The US Senate on October 7, 2025, confirmed Indian American S. Paul Kapur as Assistant Secretary for South Asian Affairs at the State Department. Kapur replaces Donald Lu, and his appointment comes at a difficult time not only in US-India relations, but also within the South Asian Subcontinent following on the heels of the India-Pakistan imbroglio, and the turmoil in Bangladesh and Nepal.
The Senate voted 51 to 47, a partisan vote October 7, for one of the top posts at the State Department, which in the past has been occupied by one other Indian American, Nisha Desai Biswal. Kapur was nominated to the position by President Trump on February 11 this year.

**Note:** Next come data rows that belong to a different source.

-- ==== Sys2Proof/Laws/State.lean ====
section
/-! SUPPORT. What each update of the state leaves and sets, one lemma a field: each is true by unfolding the update, so
that no later proof has to. -/

namespace Sys2Proof.Machine

/-! ## A core replaced -/

@[simp] theorem State.setCore_dies (s : State) (k : Nat) (x : Core) : (s.setCore k x).dies = s.dies := rfl
@[simp] theorem State.setCore_hbm (s : State) (k : Nat) (x : Core) : (s.setCore k x).hbm = s.hbm := rfl
@[simp] theorem State.setCore_poison (s : State) (k : Nat) (x : Core) : (s.setCore k x).poison = s.poison := rfl
@[simp] theorem State.setCore_ready (s : State) (k : Nat) (x : Core) : (s.setCore k x).ready = s.ready := rfl
@[simp] theorem State.setCore_failedStacks (s : State) (k : Nat) (x : Core) : (s.setCore k x).failedStacks = s.failedStacks := rfl
@[simp] theorem State.setCore_fused (s : State) (k : Nat) (x : Core) : (s.setCore k x).fused = s.fused := rfl
@[simp] theorem State.setCore_node (s : State) (k : Nat) (x : Core) : (s.setCore k x).node = s.node := rfl
@[simp] theorem State.setCore_asids (s : State) (k : Nat) (x : Core) : (s.setCore k x).asids = s.asids := rfl
@[simp] theorem State.setCore_routes (s : State) (k : Nat) (x : Core) : (s.setCore k x).routes = s.routes := rfl
@[simp] theorem State.setCore_fenced (s : State) (k : Nat) (x : Core) : (s.setCore k x).fenced = s.fenced := rfl
@[simp] theorem State.setCore_master (s : State) (k : Nat) (x : Core) : (s.setCore k x).master = s.master := rfl
@[simp] theorem State.setCore_hiFlights (s : State) (k : Nat) (x : Core) : (s.setCore k x).hiFlights = s.hiFlights := rfl
@[simp] theorem State.setCore_loFlights (s : State) (k : Nat) (x : Core) : (s.setCore k x).loFlights = s.loFlights := rfl
@[simp] theorem State.setCore_routers (s : State) (k : Nat) (x : Core) : (s.setCore k x).routers = s.routers := rfl
@[simp] theorem State.setCore_tokens (s : State) (k : Nat) (x : Core) : (s.setCore k x).tokens = s.tokens := rfl
@[simp] theorem State.setCore_locks (s : State) (k : Nat) (x : Core) : (s.setCore k x).locks = s.locks := rfl
@[simp] theorem State.setCore_retries (s : State) (k : Nat) (x : Core) : (s.setCore k x).retries = s.retries := rfl
@[simp] theorem State.setCore_requests (s : State) (k : Nat) (x : Core) : (s.setCore k x).requests = s.requests := rfl
@[simp] theorem State.setCore_nextTx (s : State) (k : Nat) (x : Core) : (s.setCore k x).nextTx = s.nextTx := rfl
@[simp] theorem State.setCore_answers (s : State) (k : Nat) (x : Core) : (s.setCore k x).answers = s.answers := rfl
@[simp] theorem State.setCore_ports (s : State) (k : Nat) (x : Core) : (s.setCore k x).ports = s.ports := rfl
@[simp] theorem State.setCore_imports (s : State) (k : Nat) (x : Core) : (s.setCore k x).imports = s.imports := rfl
@[simp] theorem State.setCore_mailbox (s : State) (k : Nat) (x : Core) : (s.setCore k x).mailbox = s.mailbox := rfl
@[simp] theorem State.setCore_log (s : State) (k : Nat) (x : Core) : (s.setCore k x).log = s.log := rfl
@[simp] theorem State.setCore_clock (s : State) (k : Nat) (x : Core) : (s.setCore k x).clock = s.clock := rfl
@[simp] theorem State.setCore_tripped (s : State) (k : Nat) (x : Core) : (s.setCore k x).tripped = s.tripped := rfl
@[simp] theorem State.setCore_reports (s : State) (k : Nat) (x : Core) : (s.setCore k x).reports = s.reports := rfl
@[simp] theorem State.setCore_spdmReady (s : State) (k : Nat) (x : Core) : (s.setCore k x).spdmReady = s.spdmReady := rfl
@[simp] theorem State.setCore_drawn (s : State) (k : Nat) (x : Core) : (s.setCore k x).drawn = s.drawn := rfl
@[simp] theorem State.setCore_iss (s : State) (k : Nat) (x : Core) : (s.setCore k x).iss = s.iss := rfl
@[simp] theorem State.setCore_input (s : State) (k : Nat) (x : Core) : (s.setCore k x).input = s.input := rfl
@[simp] theorem State.setCore_agenda (s : State) (k : Nat) (x : Core) : (s.setCore k x).agenda = s.agenda := rfl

Kapur has been a professor at the Naval Postgraduate School’s Department of Security Affairs. His expertise listed on that site (nps.edu) is in South Asian Politics and Security as well as International Relations.
He has also been a Visiting Fellow at the Hoover Institution, Stanford University.
Kapur is not new to the State Department. He served from 2020-2021, on the State Department’s Policy Planning Staff, working on issues related to South and Central Asia, Indo-Pacific strategy, and U.S.-India relations.
Previously, he taught at Claremont McKenna College, and was a visiting professor at Stanford University. Kapur has written extensively on issues in the South Asian Subcontinent. His biography on nsu.edu shows he is the author of Jihad as Grand Strategy: Islamist Militancy, National Security, and the Pakistani State (Oxford University Press, 2016); Dangerous Deterrent: Nuclear Weapons Proliferation and Conflict in South Asia (Stanford University Press, 2007); co-author of India, Pakistan, and the Bomb: Debating Nuclear Stability in South Asia (Columbia University Press, 2010).
Most recently, he was the co-editor of The Challenges of Nuclear Security: U.S. and Indian Perspectives (Palgrave Macmillan, 2024).
His work has appeared in leading academic journals such as International Security, Security Studies, Asian Survey, and Washington Quarterly; in outlets such as the Wall Street Journal, the National Interest, and RealClearPolicy; and in a wide variety of edited volumes.
Kapur also directs a United States-India Track 1.5 strategic dialogue, as well as other U.S.-India engagements, for the Department of Defense. He received his Ph.D. from the University of Chicago and his B.A. from Amherst College.